Their route followed their earlier search pattern. Kraft even casually picked up a net of oil jars from beside a hall pillar. Ma Ding couldn't fathom why such items existed here—or how Kraft knew they'd be there—until they found Kuop silently crouched behind a door upstairs, hammer in hand, as if waiting for ages. He finally confirmed: these master and servant had prior experience.

"And now?"

"Now, we go to the study." With clear purpose, Kraft headed straight for the study. If any location held the epicenter of this disaster, the deepest point corresponding to the body that had lifted its torso—apparently possessing sentience—was the prime suspect.

His instinct proved likely correct: as they neared, the corridor's mushroom solitaries grew denser, nearly blocking all passage, forcing them to squeeze through gaps between colossal fungi.

When they arrived, flickering red light from the village houses now reached the window ledge, rippling across the ceiling draped with hanging mycelium.

Unlike the empty desk in the real world, this one bore repeated, layered scratches from cleaning away fungal growth, and several scattered manuscripts—paper and handwriting strikingly familiar.

This time, Kraft carefully observed the surroundings—no lurking figures—and gently lifted the few manuscripts, poorly preserved but far better than those outside.

Their paper matched the one Jiazaishengdianlide, bearing the same torn edge—clearly ripped violently from a book. The handwriting flowed in connected strokes, likely from a personal journal, with irregular paragraph breaks. Slight variations in letter width and height suggested multiple writing sessions, not one continuous entry.

【A Research Draft】

It detailed how the author repeatedly dreamed of falling asleep in his room, sensing a strange "attention." Driven by curiosity, he deemed this recurring phenomenon a pattern worth studying, and began recording it.
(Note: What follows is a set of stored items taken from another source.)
-- ==== Sys2Proof/Machine/Translate.lean ====
section
/-! DEFINITION. Translation walks, translation records and their resolution (R296 to R304, R495), MAP, UNMAP, SYNC_TABLE
and the withdrawal of mappings (R285 to R294, R305, R306), and compaction (R295). -/

namespace Sys2Proof.Machine

/- Agents (R267, R296). -/

/-- The unit that an agent ID names in a record (R267, R304, R495). -/
def agentUnit (agent : Nat) : UnitRef :=
  if agent < 640 then .core agent
  else if agent < 648 then .ctrlCore (agent - 640)
  else if agent < 664 then .copyEngine (agent - 648)
  else .port (agent - 664)

/-- What an agent waits to have translated: the address, whether it writes, and the extra ACCESS bits of R304. -/
def agentWants (s : State) (agent : Nat) : List (Nat × Bool × Nat) :=
  if agent < 640 then
    let c := coreAt s agent
    (c.want.map (fun w => (w.1, w.2, 0))).toList ++ (c.dmaWant.map (fun w => (w.1, w.2, 8))).toList
  else if agent < 648 then []
  else if agent < 664 then ((engineAt s (agent - 648)).want.map (fun w => (w.1, w.2, 0))).toList
  else ((portAt s (agent - 664)).want.map (fun w => (w.1, w.2.1, 0))).toList

/-- The command that an agent works for. -/
def agentCmd (s : State) (agent : Nat) : Option Nat :=
  if agent < 640 then (coreAt s agent).cmd
  else if agent < 648 then none
  else if agent < 664 then (engineAt s (agent - 648)).cmd
  else (portAt s (agent - 664)).want.map (fun w => w.2.2)

/-- An address no longer waits at its agent: it walks or goes on. -/
def clearWant (s : State) (agent va : Nat) : State :=
  if agent < 640 then modCore s agent (fun c =>
    { c with want := c.want.filter (fun w => w.1 != va), dmaWant := c.dmaWant.filter (fun w => w.1 != va)
             stall := if c.stall == .translation && c.want.any (fun w => w.1 == va) then .none else c.stall })
  else if agent < 648 then s
  else if agent < 664 then modEngine s (agent - 648) (fun e => { e with want := none })
  else modPort s (agent - 664) (fun p => { p with want := none })

/- Translation records (R300 to R304). -/

/-- An open translation record of a colony. -/
def xltOpen (r : FaultRec) (colony : Nat) : Bool := r.xlt && r.st == .opened && r.colony == colony

/-- The open record of a page (R300). -/
def xltOn (s : State) (colony page : Nat) : Option (Nat × FaultRec) :=
  s.flt.recs.find? (fun e => xltOpen e.2 colony && e.2.va / 65536 == page)

/-- Open translation records of a colony, and of all colonies (R300). -/
def xltCount (s : State) (p : FaultRec → Bool) : Nat := (s.flt.recs.filter (fun e => e.2.xlt && e.2.st == .opened && p e.2)).length

/-- An agent stalls without a record (R300). -/
def stallBare (s : State) (agent colony : Nat) : State := modCol s colony (fun c => { c with stalled := insertSorted c.stalled agent })

/-- A new translation record (R300, R304, R495), with its interrupt. -/
def newXlt (s : State) (agent colony va access : Nat) (cmd : Option Nat) : State :=
  let c := colAt s colony
  let r0 : FaultRec := { blankRec 0x03 1 (agentUnit agent) colony with
    xlt := true, va := va, access := access, level := missLevel c va, waiters := [agent], first := agent }
  let r := match cmd with | some id => nameCmd s r0 id | none => r0
  let s1 := (recordFault s r).1
  let s2 := modCol s1 colony (fun x => { x with faults := wrapAdd 32 x.faults 1, stalled := x.stalled.filter (fun a => a != agent) })
  if c.fIrq then raiseMsix s2 (pageOwner s2 colony) c.fVec else s2

/-- TRANSLATION_FAULT (R299, R300, R302): a walk found no valid leaf; the agent joins the page's record, makes one, or
stalls without one at a limit. -/
def xltFault (s : State) (agent colony va access : Nat) : State :=
  let cmd := agentCmd s agent
  if (cmd.bind (cmdAt s)).any (fun c => c.dying) then
    match cmd with
    | some id => faultCmd s id 0x03 none false
    | none => s
  else match xltOn s colony (va / 65536) with
    | some (i, _) => modCol (modRec s i (fun r => { r with waiters := insertNew r.waiters agent, occur := satInc 16 r.occur })) colony
        (fun c => { c with stalled := c.stalled.filter (fun a => a != agent) })
    | none =>
      if (colAt s colony).fMax ≤ xltCount s (fun r => r.colony == colony) ∨ 256 ≤ xltCount s (fun _ => true) ∨ recEntry s.flt.recs = none then
        stallBare s agent colony
      else newXlt s agent colony va access cmd

/-- The ACCESS bits of an access (R304). -/
def accessBits (write : Bool) (dma : Nat) : Nat := (if write then 2 else 1) + dma

/-- An agent that stalled without a record stalls no more (R300). -/
def unstall (s : State) (agent colony : Nat) : State :=
  modCol s colony (fun c => { c with stalled := c.stalled.filter (fun a => a != agent) })

/-- An agent's walk (R296): its answer, where it is a leaf, goes into the agent's cache, and the address waits no more. The Bool says
that a leaf was found. -/
def walkAgent (s : State) (agent cls colony va : Nat) : State × Bool :=
  match walkFor s agent cls colony va with
  | (t, some p) => (unstall (clearWant (fillTc t agent (leafEntry p colony (stampOf t colony))) agent va) agent colony, true)
  | (t, none) => (t, false)

/-- TRANSLATION_WALK (R296, R297, R299, R300): the walk of an address that an agent of a colony waits for; a control core
walks for Bonor's own accesses at any time. `parity` says that the walker's cache meets a parity error. -/
def execTranslationWalk (agent colony va : Nat) (access : Access) (parity : Bool) (s : State) : Res :=
  let sP := if parity then walkerParity s (walkerDie agent (leafFor (colAt s colony).ptes va)) colony va else s
  if !serving s || decide (colony = 0) || decide (64 < colony) || decide (680 ≤ agent) || decide (2 ^ 48 ≤ va) then .next s
  else if decide (640 ≤ agent) && decide (agent < 648) then .next (walkAgent sP agent 8 colony va).1
  else match (agentWants s agent).find? (fun w => w.1 == va && (w.2.1 == (access == .write))) with
    | none => .next s
    | some w =>
      let own := (agentCmd s agent).bind (cmdAt s)
      if !own.any (fun c => c.colony == colony) || agentWaits s agent then .next s
      else
        let (t, found) := walkAgent sP agent (own.elim 8 (fun c => c.cls)) colony va
        .next (if found then t else xltFault t agent colony va (accessBits w.2.1 w.2.2))

/-- A record closes (R301): what ended it, and the status given to its waiters' commands. -/
def closeXlt (s : State) (i fin status : Nat) : State :=
  modRec s i (fun r => { r with st := .closed, fin := fin, status := status })

/-- A record is rejected or times out (R301): every waiter's command is killed and ends TRANSLATION_FAULT. -/
def rejectXlt (s : State) (i fin : Nat) : State :=
  match tfind s.flt.recs i with
  | none => s
  | some r =>
    let ids := sortNat (r.waiters.filterMap (agentCmd s))
    ids.foldl (fun t id => faultCmd t id 0x03 (some i) false) (closeXlt s i fin 0x03)

/-- The open records of a colony whose page lies in a range. -/
def xltIn (s : State) (colony va len : Nat) : List Nat :=
  (s.flt.recs.filter (fun e => xltOpen e.2 colony && regionsMeet (e.2.va / 65536 * 65536, 65536) (va, len))).map (fun e => e.1)

/-- TRANSLATION_RECORD_TIMEOUT (R301). -/
def execTranslationRecordTimeout (record : Nat) (s : State) : Res :=
  match tfind s.flt.recs record with
  | none => .next s
  | some r => .next (if r.xlt && r.st == .opened && serving s then rejectXlt s record 4 else s)

/-- Records whose page has become valid resolve: their waiters walk again (R301). -/
def resolveXlt (s : State) (colony : Nat) : State :=
  s.flt.recs.foldl (fun t e =>
    if xltOpen e.2 colony && (leafFor (colAt t colony).ptes e.2.va).isSome then closeXlt t e.1 1 0 else t) s

/- Entries and checks (R286, R288). -/

/-- What MAP or SYNC_TABLE gives for one page: its address and its entry, none for V = 0. -/
abbrev PageEntry := Nat × Option Pte

/-- The size of a command's pages, their number and first address (R148). -/
def Cmd.pgSize (c : Cmd) : Nat := c.byte 36 1 % 4
def Cmd.pgBytes (c : Cmd) : Nat := pageBytes c.pgSize
def Cmd.pgCount (c : Cmd) : Nat := c.byte 32 4
def Cmd.pgVa (c : Cmd) : Nat := c.byte 16 8

/-- The entries of a MAP (R148, R286, R288). -/
def mapEntries (c : Cmd) : List PageEntry :=
  let perm := c.byte 37 1
  (List.range c.pgCount).map (fun i =>
    (c.pgVa + i * c.pgBytes, some ⟨c.pgVa + i * c.pgBytes, c.pgSize, c.byte 24 8 + i * c.pgBytes, perm.testBit 0, perm.testBit 1, perm.testBit 2⟩))

/-- One 8-byte entry of the host's array (R286). -/
def hostEntry (va e : Nat) : PageEntry :=
  (va, if e.testBit 0 then some ⟨va, nbits e 5 4, nbits e 39 16 * 65536, e.testBit 1, e.testBit 2, e.testBit 3⟩ else none)

/-- The form of an entry (R286). -/
def hostEntryOk (size e : Nat) : Bool :=
  if e.testBit 0 then
    (e.testBit 1 || e.testBit 2 || e.testBit 3) && nbits e 5 4 == size && nbits e 15 6 == 0 && nbits e 63 40 == 0 &&
      nbits e 39 16 * 65536 % pageBytes size == 0
  else e == 0

/-- The first index of a list that fails a test. -/
def firstBad {α : Type} (ok : α → Bool) (l : List α) : Option Nat := (findIdx? (fun x => !ok x) l).map (fun x => x.1)

/-- R288's row on sets: the page's set is held in full. -/
def setOk (c : Colony) (e : PageEntry) : Bool := match e.2 with | some p => holdsSet c.cur (setOf p.dpa) | none => true

/-- R288's row on the withheld top. -/
def topOk (c : Colony) (e : PageEntry) : Bool :=
  match e.2 with | some p => decide (setOff p.dpa + pageBytes p.size ≤ withheldFrom c.shadow) | none => true

/-- R288's row on leaves of another size. -/
def shapeOk (c : Colony) (e : PageEntry) : Bool :=
  match e.2 with
  | some p => !c.ptes.any (fun q => q.size != p.size && regionsMeet (q.va, pageBytes q.size) (p.va, pageBytes p.size))
  | none => true

/-- R288's row on another DPA. -/
def sameOk (c : Colony) (e : PageEntry) : Bool :=
  match e.2 with
  | some p => !c.ptes.any (fun q => q.va == p.va && q.size == p.size && q.dpa != p.dpa)
  | none => true

/-- R288's row on aliases: against the colony's pages at other addresses, and against earlier entries of the command. -/
def aliasOk (c : Colony) (l : List PageEntry) (x : Nat × PageEntry) : Bool :=
  match x.2.2 with
  | some p =>
    let meets (q : Pte) : Bool := q.va != p.va && regionsMeet (q.dpa, pageBytes q.size) (p.dpa, pageBytes p.size)
    !c.ptes.any meets && !(l.take x.1).any (fun e => e.2.any meets)
  | none => true

/-- R288's rows after the form of packet and entries: the status of the first that fails, and the page. -/
def pageRows (c : Colony) (l : List PageEntry) : Option (Nat × Nat) :=
  match firstBad (setOk c) l with
  | some i => some (0x04, i)
  | none => match firstBad (topOk c) l with
    | some i => some (0x04, i)
    | none => match firstBad (shapeOk c) l with
      | some i => some (0x0B, i)
      | none => match firstBad (sameOk c) l with
        | some i => some (0x0B, i)
        | none => (firstBad (aliasOk c l) (enumNat l)).map (fun i => (0x0B, i))

/-- The first page of a run that passes a limit. -/
def runOver (base size count limit : Nat) : List Nat :=
  if limit < base + count * size then [if base < limit then (limit - base) / size else 0] else []

/-- R288's first row for a MAP: (offset, page) of each failure. -/
def mapFields (c : Cmd) : List (Nat × Nat) :=
  (runOver c.pgVa c.pgBytes c.pgCount (2 ^ 48)).map (fun i => (16, i)) ++
  (runOver (c.byte 24 8) c.pgBytes c.pgCount (2 ^ 40)).map (fun i => (24, i)) ++
  (if c.byte 24 8 % c.pgBytes = 0 then [] else [(24, 0)]) ++ (if c.byte 37 1 % 8 = 0 then [(37, 0)] else [])

/-- The lowest offset and the first page of some failures. -/
def worst (l : List (Nat × Nat)) : Option (Nat × Nat) :=
  match l with
  | [] => none
  | x :: r => some (r.foldl (fun a b => min a b.1) x.1, r.foldl (fun a b => min a b.2) x.2)

/- Tables and frames (R165, R285, R294). -/

/-- A 256-byte unit of a frame is free of tables. -/
def unitFree (tabs : List (Nat × Nat × Nat)) (u : Nat) : Bool :=
  !tabs.any (fun x => decide (x.1 ≤ u) && decide (u < x.1 + (if x.2.1 = 4 then 1 else 16)))

/-- Where a table of a level fits in a frame (R285); the lowest place (log entry 13). -/
def tableRoom (tabs : List (Nat × Nat × Nat)) (level : Nat) : Option Nat :=
  if level = 4 then (List.range 256).find? (unitFree tabs)
  else ((List.range 16).find? (fun g => (List.range 16).all (fun i => unitFree tabs (16 * g + i)))).map (fun g => 16 * g)

/-- A new table in the first frame with room, else in a frame drawn from the pool of the first set that has one. -/
def placeTable (c : Colony) (level index : Nat) : Option Colony :=
  match findIdx? (fun f => (tableRoom f.2 level).isSome) c.tables with
  | some (k, f) =>
    some { c with tables := c.tables.set k (f.1, f.2 ++ [((tableRoom f.2 level).getD 0, level, index)]) }
  | none =>
    match (fullSets c.cur).findSome? (fun z => takeFrame c z 65536) with
    | some (a, c1) => some { c1 with tables := c1.tables ++ [(a, [(0, level, index)])] }
    | none => none

/-- The tables that a page needs: level and index (R285). -/
def tablesFor (p : Pte) : List (Nat × Nat) :=
  (2, tableIndex 2 p.va) :: (if p.size < 2 then [(3, tableIndex 3 p.va)] else []) ++ (if p.size = 0 then [(4, tableIndex 4 p.va)] else [])

/-- Tables placed one after another where they do not exist yet. -/
def placeTables (c : Colony) : List (Nat × Nat) → Option Colony
  | [] => some c
  | (l, i) :: r => if hasTable c l i then placeTables c r else match placeTable c l i with
    | some c1 => placeTables c1 r
    | none => none

/-- The level-3 and level-4 tables that have become empty are freed (R306 step 2); their frames follow at step 6. `coming` are the
pages that the same command makes valid at its record. -/
def freeTables (c : Colony) (coming : List Pte) : Colony :=
  let ptes := c.ptes ++ coming
  let used (level index : Nat) : Bool :=
    if level = 4 then ptes.any (fun p => p.size == 0 && tableIndex 4 p.va == index)
    else if level = 3 then ptes.any (fun p => decide (p.size < 2) && tableIndex 3 p.va == index)
    else true
  { c with tables := c.tables.map (fun f => (f.1, f.2.filter (fun x => used x.2.1 x.2.2))) }

/-- The frames that hold no table. -/
def emptyFrames (c : Colony) : List Nat := (c.tables.filter (fun f => f.2.isEmpty)).map (fun f => f.1)

/-- Frames that a withdrawal has emptied go back to the pool, where they still hold no table (R285, R306 step 6). -/
def dropFrames (mine : List Nat) (c : Colony) : Colony :=
  let goes (f : Nat × List (Nat × Nat × Nat)) : Bool := f.2.isEmpty && mine.contains f.1
  (c.tables.filter goes).foldl (fun x f => giveFrame x { colony := 0, start := f.1, size := 65536 })
    { c with tables := c.tables.filter (fun f => !goes f) }

/-- The command holds a reserve for its output regions (R165). -/
def Cmd.holdsReserve (c : Cmd) : Bool :=
  match c.phase with
  | .ready => true
  | .running => true
  | .ended => true
  | .merged => true
  | .held => true
  | _ => false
Most entries afterward described daily dreams, gradually becoming more detailed and lengthy—from single sentences to paragraphs, eventually establishing evaluation criteria: time, dream self-awareness, awakening time.

He also sought others with similar experiences, to prove it wasn't a personal mental breakdown. Results were poor: either their cases didn't match, or they faked it to collect his payment. He finally found a suspected case from another city—only for correspondence to mysteriously cease.

He invited friends to stay overnight—but none reported similar symptoms.

The record continued. On the second page onward, a startling new evaluation criterion appeared at the end.

【Brightness】

White light—the white light illuminating the dark dreams.